Task item
Below are some entries. Copy each line in them that holds "just".

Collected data
-- ==== Sys2Proof/Laws/State.lean ====
section
/-! SUPPORT. What each update of the state leaves as it was, one lemma for each field it does not write, true by unfolding one
record; and the reading of a table entry after a write. -/

namespace Sys2Proof.Machine

/-! ## Tables -/

/-- The entry just written is the one read. -/
@[simp] theorem tget_tset {α : Type} {n : Nat} (v : Vector α n) (i : Fin n) (a : α) : tget (tset v i a) i = a := by
  simp [tget, tset]

/-- Every other entry reads as before. -/
theorem tget_tset_ne {α : Type} {n : Nat} (v : Vector α n) {i j : Fin n} (a : α) (h : i ≠ j) :
    tget (tset v i a) j = tget v j := by
  simp [tget, tset, Vector.getElem_set_ne, Fin.val_ne_of_ne h]

/-- The link unit just written is the one read. -/
@[simp] theorem Links.get_set (x : Links) (l : Link) (u : LinkUnit) : (x.set l u).get l = u := by cases l <;> rfl

/-- Every other link unit reads as before. -/
theorem Links.get_set_ne (x : Links) {l m : Link} (u : LinkUnit) (h : l ≠ m) : (x.set l u).get m = x.get m := by
  cases l <;> cases m <;> first | rfl | exact absurd rfl h

/-- Of two writes of one link unit the later stands. -/
@[simp] theorem Links.set_set (x : Links) (l : Link) (u v : LinkUnit) : (x.set l u).set l v = x.set l v := by
  cases l <;> rfl

/-- A link unit written as it stands changes nothing. -/
@[simp] theorem Links.set_get (x : Links) (l : Link) : x.set l (x.get l) = x := by cases l <;> rfl

/-! ## Records of the state -/

/-- A section record just written is the one read. -/
@[simp] theorem State.sec_setSec (s : State) (k : SectionId) (r : SectionRec) : (s.setSec k r).sec k = r := tget_tset ..

/-- A station record just written is the one read. -/
@[simp] theorem State.stn_setStn (s : State) (i : StationId) (r : StationRec) : (s.setStn i r).stn i = r := tget_tset ..

/-- A carrier record just written is the one read. -/
@[simp] theorem State.car_setCar (s : State) (c : CarrierId) (r : CarrierRec) : (s.setCar c r).car c = r := tget_tset ..

/-! ## The candidate list -/

/-- Putting a carrier into the candidate list adds that carrier and no other (R141). -/
@[simp] theorem mem_insertCarrier (c d : CarrierId) (cs : List CarrierId) : d ∈ insertCarrier c cs ↔ d = c ∨ d ∈ cs := by
  induction cs with
  | nil => simp [insertCarrier]
  | cons x xs ih =>
    unfold insertCarrier
    split
    · simp
    · split
      · subst_vars
        simp
      · simp only [List.mem_cons, ih]
        exact or_left_comm

/-- Putting a carrier into an ascending list leaves it ascending (R141). -/
theorem insertCarrier_ascending (c : CarrierId) {cs : List CarrierId} (h : cs.Pairwise (· < ·)) :
    (insertCarrier c cs).Pairwise (· < ·) := by
  induction cs with
  | nil => simp [insertCarrier]
  | cons x xs ih =>
    have hx := List.pairwise_cons.mp h
    unfold insertCarrier
    split
    · next hc =>
      exact List.pairwise_cons.mpr ⟨fun d hd => by
        rcases List.mem_cons.mp hd with rfl | hd
        · exact hc
        · exact Nat.lt_trans hc (hx.1 d hd), h⟩
    · split
      · exact h
      · next h1 h2 =>
        exact List.pairwise_cons.mpr ⟨fun d hd => by
          rcases (mem_insertCarrier c d xs).mp hd with rfl | hd
          · exact Nat.lt_of_le_of_ne (Nat.not_lt.mp h1) fun e => h2 (Fin.ext e.symm)
          · exact hx.1 d hd, ih hx.2⟩

/-- A carrier record written leaves an ascending candidate list ascending (R141). -/
theorem State.setCar_candidates_ascending {s : State} (c : CarrierId) (r : CarrierRec) (h : s.disp.candidates.Pairwise (· < ·)) :
    (s.setCar c r).disp.candidates.Pairwise (· < ·) := by
  show (if candidateRec s r then insertCarrier c s.disp.candidates else s.disp.candidates.filter (· != c)).Pairwise (· < ·)
  split
  · exact insertCarrier_ascending c h
  · exact h.filter _

/-! ## Link units -/

/-- A link unit just changed is the one read. -/
@[simp] theorem State.link_modLink (s : State) (l : Link) (f : LinkUnit → LinkUnit) :
    (s.modLink l f).link l = f (s.link l) := Links.get_set ..

/-! ## Fields an update does not write -/

section Frames

variable (s : State)

@[simp] theorem State.setSec_pending (k : SectionId) (r : SectionRec) : (s.setSec k r).pending = s.pending := rfl
@[simp] theorem State.setSec_freeCount (k : SectionId) (r : SectionRec) : (s.setSec k r).freeCount = s.freeCount := rfl
@[simp] theorem State.setSec_framing (k : SectionId) (r : SectionRec) : (s.setSec k r).framing = s.framing := rfl
@[simp] theorem State.setSec_map (k : SectionId) (r : SectionRec) : (s.setSec k r).map = s.map := rfl
@[simp] theorem State.setSec_line (k : SectionId) (r : SectionRec) : (s.setSec k r).line = s.line := rfl
@[simp] theorem State.setSec_gen (k : SectionId) (r : SectionRec) : (s.setSec k r).gen = s.gen := rfl
@[simp] theorem State.setSec_time (k : SectionId) (r : SectionRec) : (s.setSec k r).time = s.time := rfl
@[simp] theorem State.setSec_stations (k : SectionId) (r : SectionRec) : (s.setSec k r).stations = s.stations := rfl
@[simp] theorem State.setSec_cars (k : SectionId) (r : SectionRec) : (s.setSec k r).cars = s.cars := rfl
@[simp] theorem State.setSec_book (k : SectionId) (r : SectionRec) : (s.setSec k r).book = s.book := rfl
@[simp] theorem State.setSec_disp (k : SectionId) (r : SectionRec) : (s.setSec k r).disp = s.disp := rfl
@[simp] theorem State.setSec_track (k : SectionId) (r : SectionRec) : (s.setSec k r).track = s.track := rfl
@[simp] theorem State.setSec_links (k : SectionId) (r : SectionRec) : (s.setSec k r).links = s.links := rfl

@[simp] theorem State.modSec_pending (k : SectionId) (f : SectionRec → SectionRec) : (s.modSec k f).pending = s.pending := rfl
@[simp] theorem State.modSec_freeCount (k : SectionId) (f : SectionRec → SectionRec) :
    (s.modSec k f).freeCount = s.freeCount := rfl
@[simp] theorem State.modSec_framing (k : SectionId) (f : SectionRec → SectionRec) : (s.modSec k f).framing = s.framing := rfl
@[simp] theorem State.modSec_map (k : SectionId) (f : SectionRec → SectionRec) : (s.modSec k f).map = s.map := rfl
@[simp] theorem State.modSec_line (k : SectionId) (f : SectionRec → SectionRec) : (s.modSec k f).line = s.line := rfl
@[simp] theorem State.modSec_gen (k : SectionId) (f : SectionRec → SectionRec) : (s.modSec k f).gen = s.gen := rfl
@[simp] theorem State.modSec_time (k : SectionId) (f : SectionRec → SectionRec) : (s.modSec k f).time = s.time := rfl
@[simp] theorem State.modSec_stations (k : SectionId) (f : SectionRec → SectionRec) :
    (s.modSec k f).stations = s.stations := rfl
@[simp] theorem State.modSec_cars (k : SectionId) (f : SectionRec → SectionRec) : (s.modSec k f).cars = s.cars := rfl
@[simp] theorem State.modSec_book (k : SectionId) (f : SectionRec → SectionRec) : (s.modSec k f).book = s.book := rfl
@[simp] theorem State.modSec_disp (k : SectionId) (f : SectionRec → SectionRec) : (s.modSec k f).disp = s.disp := rfl
@[simp] theorem State.modSec_track (k : SectionId) (f : SectionRec → SectionRec) : (s.modSec k f).track = s.track := rfl
@[simp] theorem State.modSec_links (k : SectionId) (f : SectionRec → SectionRec) : (s.modSec k f).links = s.links := rfl

@[simp] theorem State.setStn_pending (i : StationId) (r : StationRec) : (s.setStn i r).pending = s.pending := rfl
@[simp] theorem State.setStn_freeCount (i : StationId) (r : StationRec) : (s.setStn i r).freeCount = s.freeCount := rfl
@[simp] theorem State.setStn_framing (i : StationId) (r : StationRec) : (s.setStn i r).framing = s.framing := rfl
@[simp] theorem State.setStn_map (i : StationId) (r : StationRec) : (s.setStn i r).map = s.map := rfl
@[simp] theorem State.setStn_line (i : StationId) (r : StationRec) : (s.setStn i r).line = s.line := rfl
@[simp] theorem State.setStn_gen (i : StationId) (r : StationRec) : (s.setStn i r).gen = s.gen := rfl
@[simp] theorem State.setStn_time (i : StationId) (r : StationRec) : (s.setStn i r).time = s.time := rfl
@[simp] theorem State.setStn_secs (i : StationId) (r : StationRec) : (s.setStn i r).secs = s.secs := rfl
@[simp] theorem State.setStn_cars (i : StationId) (r : StationRec) : (s.setStn i r).cars = s.cars := rfl
@[simp] theorem State.setStn_book (i : StationId) (r : StationRec) : (s.setStn i r).book = s.book := rfl
@[simp] theorem State.setStn_disp (i : StationId) (r : StationRec) : (s.setStn i r).disp = s.disp := rfl
@[simp] theorem State.setStn_track (i : StationId) (r : StationRec) : (s.setStn i r).track = s.track := rfl
@[simp] theorem State.setStn_links (i : StationId) (r : StationRec) : (s.setStn i r).links = s.links := rfl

Result for this task
/-- The entry just written is the one read. -/
/-- The link unit just written is the one read. -/
/-- A section record just written is the one read. -/
/-- A station record just written is the one read. -/
/-- A carrier record just written is the one read. -/
/-- A link unit just changed is the one read. -/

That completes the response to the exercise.